What I found was that VyOS itself is fine for saturating this link, but for whatever reason (NAT/FW blah), I was hitting the well known wall of about 6gbits/s of peak throughput over the linux instance. I decided this had to be the fault of VyOS and went off to find alternatives.

OPNsense

This one irritates me. I am a big fan of the BSD Firewall appliances, and I have used them in Production before to provide me an IPSEC based emergency fix when we lost access to wavelengths between DCs. They’re bulletproof stable, and according to some online communities, there are people running fiber7 at 10G through OPNsense. I cannot possibly see how this is true.

I took the latest release and flashed it onto my Dell Optiplex SFF machine which I now use as my gateway. It’s a 7th Gen Intel i5 and had been doing a decent job with VyOS 1.4. Installation was easy, and I was able to configure pretty much everything I had on VyOS within 2 sittings. I was up and going online within maybe 10 mins, and fully configured in about 1h elapsed time. Great!

If only it were true. Speed tests were crap. I think we hit 2Gbit on the Init7 speedtest server, direct from the router. Online I was able to find a ton of materials about tuning and each one was essentially a wall of text with sysctl settings. This was really opaque. Some of these were obvious - tweaking queues and buffers. Others were advanced, but logical - playing with Selective ACKs and some more esoteric features of TCP. Lastly there were some extremely cryptic features that even after 20 years in networking I had to go and look up in detail to work out their purpose. Even now, I don’t think I could explain these coherently. That could just be me being stupid however.

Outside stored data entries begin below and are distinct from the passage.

-- ==== Sys2Proof/Tests/Slice0.lean ====
section
/-!
SUPPORT. Tests/Slice0.lean: for every statement, states and operands that meet its hypotheses, at the edges of their ranges; the commands that
well-formedness refuses; and single steps with the results that the manual gives.
-/

set_option maxRecDepth 8000

namespace Sys2Proof.Tests.Slice0

open Sys2Proof.Machine Sys2Proof.Safety

/-! ## Host interface -/

/-- A command that waits for Bus Master Enable from 0.5 ms on, with the bit at 0. -/
def waitingDma : State :=
  let s := alone running { entry 0x0A01 [] with waitsSince := some 500000 }
  { s with host := { s.host with busMaster := false } }

theorem witness_BusMasterAndD3hot : (running.hostReaches = true ∧ running.host.busMaster = true ∧ running.host.d3hot = false ∧
      (12 : Nat) < 13 ∧ (Tbl.get {} [({ masked := false } : MsixEntry)] 0).masked = false) ∧
    ((waitingDma.entry? 1).isSome = true ∧ JState.final .accepted = false ∧ waitingDma.host.busMaster = false ∧ 500000 + 100000000 ≤ max waitingDma.now 100500000 ∧
      waitingDma.journal.fences.all (fun f => f.seq != 1) = true ∧ waitingDma.store.pages.all (fun p => !(p.seq == 1 && p.legacy)) = true) ∧
    max waitingDma.now 100499999 < 500000 + 100000000 := by decide

theorem witness_CommandQueueRegisters : running.hostReaches = true ∧ (running.cq 7).enabled = false := by decide

/-- CQ0 and CQ3 with an entry each; and the same with CQ3 alone and acceptance stopped. -/
def doorbells : State := { running with host := { running.host with cq := [{ enabled := true, tail := 1 }, {}, {}, { enabled := true, tail := 15, head := 15, size := 16 }] } }
def queue3 : State := { running with host := { running.host with cq := [{}, {}, {}, { enabled := true, tail := 0, head := 15 }], jnlWait := true } }

theorem witness_CommandAcceptance : ((doorbells.tick 0).servesQueues = true ∧ doorbells.canSend = true ∧ doorbells.nextQueue = some 0 ∧ (doorbells.cq 0).waits = true) ∧
    ((queue3.tick 0).servesQueues = true ∧ queue3.canSend = true ∧ queue3.nextQueue = some 3 ∧ (queue3.tick 0).carryFull = false ∧
      queue3.entry? (queue3.seqOf queue3.journal.next) = none ∧ queue3.journal.fences.all (fun f => f.seq != queue3.seqOf queue3.journal.next) = true) ∧
    queue3.shotAt 0x03 0 = false ∧ queue3.host.jnlWait = true ∧ doorbells.host.jnlWait = false := by decide

/-- A carry area of 393,216 unfinished entries, or more, is full. -/
theorem witness_CommandAcceptance_full (n : Nat) (h : 393216 ≤ n) : ({ running with journal := { running.journal with
    next := 100000, entries := List.replicate n { entry 0x0201 [] with seq := 0 } } } : State).carryFull = true := by
  unfold State.carryFull State.carry
  rw [List.filter_eq_self.2 (fun a ha => by rw [List.eq_of_mem_replicate ha]; simp [State.inRing, State.seqOf, running, entry, JState.final, State.reset]), List.length_replicate]
  exact decide_eq_true h

/-- CC2 enabled with two completions held behind a full ring, one coalesced since 0.9 ms. -/
def ccFull : State := { running with host := { running.host with cc := [{}, {}, { enabled := true, size := 16, tail := 15, head := 0, coalTime := 100, oldest := some 900000, held := [{ tag := 3, seq := 4, queue := 0, status := 0, detail := 0, noInterrupt := false, source := 0 }] }] } }

/-- The bar's limit routed to CC0. -/
def routed : State := { running with heads := { running.heads with governor := { running.heads.governor with
  barRoute := some { cc := 0, tag := 5, seq := 1 }, published := some (100000, 2) } } }

theorem witness_CompletionQueues : (running.hostReaches = true ∧ (Tbl.get {} running.host.cc 7).enabled = false ∧ running.heads.governor.barRoute = none ∧ running.ring.pressRoute = none) ∧
    (routed.hostReaches = true ∧ routed.canSend = true ∧ (Tbl.get {} routed.host.cc 0).enabled = false ∧ 2 ≤ (Tbl.get {} routed.host.cc 0).size.toNat) ∧
    (ccFull.hostReaches = true ∧ ccFull.canSend = true ∧ (Tbl.get {} ccFull.host.cc 2).enabled = true ∧ (Tbl.get {} ccFull.host.cc 2).held.length = 1 ∧
      (Tbl.get {} ccFull.host.cc 2).full = true ∧ ({ (Tbl.get {} ccFull.host.cc 2 : CompQueue) with head := 1 }).full = false) ∧
    ((Tbl.get {} ccFull.host.cc 2).coalTime ≠ 0 ∧ 900000 + (Tbl.get {} ccFull.host.cc 2).coalTime.toNat * 1000 ≤ max ccFull.now 1000000) ∧
    max { ccFull with now := 999999 }.now 0 < 900000 + (Tbl.get {} ccFull.host.cc 2).coalTime.toNat * 1000 := by decide

theorem witness_DebugUnlock : running.hostReaches = true ∧ running.host.dbgState ≠ 3 ∧ { running with host := { running.host with dbgState := 3 } }.host.dbgState = 3 ∧
    ({ running with host := { running.host with dbgState := 1, dbgTries := 2 } }.host.dbgState = 1 ∧
      { running with host := { running.host with dbgState := 1 } }.host.dbgAt + 600000000000 ≤ max running.now 600000000000) := by decide

theorem witness_RegisterAccess : running.hostReaches = true ∧ hb8.hbOpen = true ∧ (12 < 13 ∧ running.canSend = true ∧
      { running with host := { running.host with pending := 0x1000 } }.host.pending.getLsbD 12 = true) ∧
    wideRegister 0x90008 = true ∧ running.host.bar2Open = false ∧ { running with host := { running.host with bar2Open := true } }.host.bar2Open = true := by decide

/-! ## Host commands, device commands -/

/-- A list reference at address 0 with one element, and a list of one buffer of a length. -/
def listRef : List Byte := [0, 0, 0, 0, 0, 0, 0, 0, 1, 0, 0, 0]
def buffer (n : Nat) : HostList := { elems := [⟨n, true, false⟩], data := [] }

/-- A state in the fault state, in HB-8 mode, and after SHUTDOWN_PREPARE, with a command. -/
def faulted (e : JEntry) : State := alone { running with flt := { running.flt with faultState := true } } e
def legacyMode (e : JEntry) : State := alone hb8 e
def shutDown (e : JEntry) : State :=
  let s := alone running e
  { s with journal := { s.journal with shutDown := true } }

theorem witness_HostCommandsRefused : (running.startable 1 0x0101 = none ∧ hostCommand (.identify 1 (buffer 64) 0) = some (1, 0x0101, 0)) ∧
    ((faulted (entry 0x0201 [])).startable 1 0x0201 = some (entry 0x0201 []) ∧ (faulted (entry 0x0201 [])).canSend = true ∧ hostCommand (.jobOpen 1 0) = some (1, 0x0201, 0)) ∧
    ((legacyMode (entry 0x0A01 [])).startable 1 0x0A01 = some (entry 0x0A01 []) ∧ (legacyMode (entry 0x0A01 [])).canSend = true ∧ (legacyMode (entry 0x0A01 [])).power.mode = .hb8) ∧
    ((shutDown (entry 0x0104 [1])).startable 1 0x0104 = some (entry 0x0104 [1]) ∧ (entry 0x0104 [1]).p8 0 ≠ 0 ∧ hostCommand (.resetUnit 1 0) = some (1, 0x0104, 0)) := by decide

theorem witness_IdentifyAndStatus :
    (Runs (alone running (entry 0x0101 listRef)) 0 1 0x0101 true (entry 0x0101 listRef) ∧ Checked (fun _ e => ({ params := listRefOk e 0 ++ listOk 0 (buffer 64) (fun n => decide (64 ≤ n)) } : Checks))
      (alone running (entry 0x0101 listRef)) 0 (entry 0x0101 listRef)) ∧
    Runs (alone running (entry 0x0102 (listRef ++ [0x1F]))) 0 1 0x0102 true (entry 0x0102 (listRef ++ [0x1F])) ∧
    ((((alone running (entry 0x0102 (listRef ++ [0x1F]))).tick 0).start 1 true).statusSection 0).length < 4096 ∧
    Checked (fun _ e => ({ params := listRefOk e 0 ++ [fieldOk 12 (bits (e.p8 12) 0 5 != 0)] ++ listOk 0 (buffer 16) (fun n => decide (16 ≤ n)) } : Checks))
      (alone running (entry 0x0102 (listRef ++ [0x1F]))) 0 (entry 0x0102 (listRef ++ [0x1F])) := by decide

/-- The manager. -/
def manager : State := { running with ring := { running.ring with role := .manager, node := some 0 } }

/-- Offsets of 10,000,000 ns and 10,000,001 ns, and the lowest frequency. -/
def slewCmd : JEntry := entry 0x0103 [1, 0, 0, 0, 0, 0, 0, 0, 0x80, 0x96, 0x98, 0, 0, 0, 0, 0]
def stepCmd : JEntry := entry 0x0103 [1, 0, 0, 0, 0, 0, 0, 0, 0x81, 0x96, 0x98, 0, 0, 0, 0, 0]
def trimCmd : JEntry := entry 0x0103 [2, 0, 0, 0, 0, 0, 0, 0, 0x60, 0x79, 0xFE, 0xFF]

theorem witness_SetTime : (Runs (alone manager (entry 0x0103 [])) 0 1 0x0103 false (entry 0x0103 []) ∧ (alone manager (entry 0x0103 [])).ring.role = .manager ∧ (entry 0x0103 []).p8 0 = 0) ∧
    (Runs (alone manager slewCmd) 0 1 0x0103 false slewCmd ∧ (slewCmd.s64 8).natAbs = 10000000) ∧ (Runs (alone manager stepCmd) 0 1 0x0103 false stepCmd ∧ 10000000 < (stepCmd.s64 8).natAbs) ∧
    (Runs (alone manager trimCmd) 0 1 0x0103 false trimCmd ∧ trimCmd.s32 8 = -100000) := by decide

/-- A FENCE of CQ0 on CQ1, mode completed, 5 ms; an earlier command of CQ1; and both. -/
def fenceCmd : JEntry := { entry 0x0106 [2, 0, 0, 0, 5, 0, 0, 0] with seq := 9 }
def earlier : JEntry := { entry 0x0201 [] with queue := 1 }
def fencing : State := { running with journal := { running.journal with entries := [earlier, fenceCmd] } }
def fenced : State := { running with journal := { running.journal with entries := [earlier, { fenceCmd with state := .running }]
                                                                       fences := [⟨9, false, [1], some 6000000, 1, 1⟩] } }

theorem witness_FenceWaitsForEarlier : (Runs (alone running { fenceCmd with seq := 1 }) 0 1 0x0106 false { fenceCmd with seq := 1 } ∧ fenceCmd.p8 1 ≤ 1) ∧
    (earlier ∈ fencing.journal.entries ∧ Runs fencing 0 9 0x0106 false fenceCmd ∧ earlier.seq < 9 ∧ earlier.queue ≠ fenceCmd.queue ∧ bitOf (fenceCmd.p8 0) earlier.queue = true ∧
      fencing.entry? 1 = some earlier) ∧
    (fenced.journal.fences.find? (fun f => f.seq == 9) = some ⟨9, false, [1], some 6000000, 1, 1⟩ ∧ 6000000 ≤ max fenced.now 6000000 ∧ InProgress fenced 9) ∧
    max fenced.now 5999999 < 6000000 := by decide

/-- An open update of 4,096 bytes, and one whose every byte is written. -/
def updating (e : JEntry) : State :=
  let s := alone running e
  { s with journal := { s.journal with fwLength := some 4096 } }
def updated (e : JEntry) : State := { updating e with journal := { (updating e).journal with fwBytes := [(16, 4080), (0, 16)] } }
def beginUpdate : JEntry := entry 0x0107 [0, 0x10, 0, 0]
def chunkCmd : JEntry := entry 0x0108 (listRef ++ [0xFE, 0x0F, 0, 0])

theorem witness_FirmwareUpdate : (Runs (alone running beginUpdate) 0 1 0x0107 false beginUpdate ∧ beginUpdate.p32 0 = 4096 ∧ (alone running beginUpdate).journal.fwLength = none) ∧
    Runs (updating beginUpdate) 0 1 0x0107 false beginUpdate ∧
    (Runs (updating chunkCmd) 0 1 0x0108 true chunkCmd ∧ (updating chunkCmd).journal.fwLength = some 4096 ∧ chunkCmd.p32 12 + [1, 2].length ≤ 4096 ∧
      Checked (fun _ e => ({ params := listRefOk e 0 ++ listOk 0 { buffer 2 with data := [1, 2] } (fun _ => true) } : Checks)) (updating chunkCmd) 0 chunkCmd) ∧
    (Runs (updated (entry 0x0109 [1])) 0 1 0x0109 false (entry 0x0109 [1]) ∧ (updated (entry 0x0109 [1])).updateWhole = true) := by decide

/-- RESET_UNIT of a scope and index; and a state in which port 4 has a head and pennant 14 is a spare. -/
def resetCmd (scope n : Nat) : JEntry := entry 0x0104 [BitVec.ofNat 8 scope, BitVec.ofNat 8 n]
def headed (p : HeadPort) : State := { running with
  heads := { running.heads with ports := [{}, {}, {}, {}, p] }
  render := { running.render with pennants := assignStripes 14 [] } }
def presentPort : HeadPort := { state := .inService, presLow := true }
def hotPort : HeadPort := { state := .fenced, presLow := true, thermalFence := true, measured := 0x7FFF }

theorem witness_ResetUnitAndShutdown :
    (∀ c ∈ [(0, 0), (1, 3), (2, 4), (3, 1), (4, 3), (5, 3)], Runs (alone (headed presentPort) (resetCmd c.1 c.2)) 0 1 0x0104 false (resetCmd c.1 c.2) ∧
      Checked resetUnitChecks (alone (headed presentPort) (resetCmd c.1 c.2)) 0 (resetCmd c.1 c.2)) ∧
    ((headed presentPort).pennant 3).state ≠ .fenced ∧ ((headed presentPort).unit 3).state ≠ .fenced ∧ ((headed presentPort).port 4).hot = false ∧ (headed presentPort).pos.armed = false ∧
    (((headed hotPort).port 4).hot = true ∧ ((headed hotPort).port 4).resetCmd = none ∧
      Checked resetUnitChecks (alone (headed hotPort) (resetCmd 2 4)) 0 (resetCmd 2 4)) ∧
    (Runs (alone running (entry 0x0105 [1])) 0 1 0x0105 false (entry 0x0105 [1]) ∧ running.power.commitSeq = none ∧ running.journal.shutdownSeq = none) := by decide

/-- LOOPBACK_SET of a target, port and mode; an eye scan of 2 by 1 points; and a self-test of every kind. -/
def loopCmd (target port mode : Nat) : JEntry := entry 0x0E01 [BitVec.ofNat 8 target, BitVec.ofNat 8 port, BitVec.ofNat 8 mode]
def scanCmd : JEntry := entry 0x0E02 (listRef ++ [0, 0, 1, 0, 2, 1])
def testCmd : JEntry := entry 0x0E03 [0x1F]

theorem witness_DiagnosticCommands :
    (∀ c ∈ [(2, 31, 2), (0, 0, 3), (1, 0, 0)], Runs (alone running (loopCmd c.1 c.2.1 c.2.2)) 0 1 0x0E01 false (loopCmd c.1 c.2.1 c.2.2) ∧
      Checked loopbackChecks (alone running (loopCmd c.1 c.2.1 c.2.2)) 0 (loopCmd c.1 c.2.1 c.2.2)) ∧
    (Checked loopbackChecks (withEast (alone running (loopCmd 0 0 0)) { state := .loopback, loop := 3 }) 0 (loopCmd 0 0 0) ∧
      ((withEast running { state := .loopback, loop := 3 }).ring.port (targetSide 0)).state = .loopback) ∧
    (Runs (alone running scanCmd) 0 1 0x0E02 true scanCmd ∧ Checked (eyeScanChecks (buffer 8)) (alone running scanCmd) 0 scanCmd) ∧
    ((alone running { scanCmd with state := .running }).runningCommand 0x0E02 = some { scanCmd with state := .running } ∧ [0, 0].length = scanCmd.p8 16 * scanCmd.p8 17 ∧
      (alone running { scanCmd with state := .running }).entry? 1 = some { scanCmd with state := .running }) ∧
    (let s : State := { alone running { scanCmd with state := .running } with host := { running.host with busMaster := false } }
     s.runningCommand 0x0E02 = some { scanCmd with state := .running } ∧ s.canSend = false ∧ s.firmwareRuns = true ∧ InProgress s 1) ∧
    (Runs (alone running testCmd) 0 1 0x0E03 false testCmd ∧ (alone running testCmd).pos.armed = false) ∧
    (alone running { testCmd with state := .running }).runningCommand 0x0E03 = some { testCmd with state := .running } := by decide

/-- CAL_READ of a selector: every field at 0 but the count of 24, which is 1, and that of 20. -/
def readCmd (sel : Nat) : JEntry := entry 0x0B02 (listRef ++ [BitVec.ofNat 8 sel] ++ List.replicate 7 0 ++ [1, 0, 0, 0, 1, 0, 0, 0])
def emptyPeriod : Period := { k := 0, time := 0, timeValid := false, speed := 0, depth4 := false, delays := [], entries := [] }
def withPeriod (s : State) : State := { s with loop := { s.loop with history := [{ emptyPeriod with k := (readCmd 3).s64 16 }] } }

theorem witness_CalReadSelectors : (∀ sel ∈ [0, 1, 2, 3, 5, 6, 7], Runs (alone running (readCmd sel)) 0 1 0x0B02 true (readCmd sel) ∧
      Checked (calReadChecks (buffer 131072)) (alone running (readCmd sel)) 0 (readCmd sel)) ∧
    running.periodsFrom ((readCmd 3).s64 16) ((readCmd 3).p32 24) = [] ∧ (withPeriod running).periodsFrom ((readCmd 3).s64 16) ((readCmd 3).p32 24) ≠ [] := by decide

Ultimately, this was a pretty poor experience in terms of speed.

What I can say though, is if you are not a speed junkie like me, this installation was able to handle a few 1GBit flows with the IDS fully kitted out with a snort subscription (mostly ET based), and all the analytics enabled as well (netflow etc). If you are motivated by features and security, and line rate isn’t your jam, then OPNsense is very worth a look.

router7

Router7 was a project spun up by another init7 customer [https://stapelberg.ch](Michael Stableberg), with the aim to deliver a router appliance written purely in golang.

The background can be found on https://router7.org but in abstract, Michael hit a bug in dhcpv6 handling on his openwrt install, and went rogue. The original build was designed for 1Gbit using the very impressive, but sadly now deprecated PCengines https://pcengines.ch boards. He was then bitten by the same bug as I was to try and chase the 25GBit rate. As it happens, his own testing shows it handles that well, and Pim also did some trex tests of that installation which showed it was plenty capable of handling 25G all day long. This makes it a prime candidate for me here…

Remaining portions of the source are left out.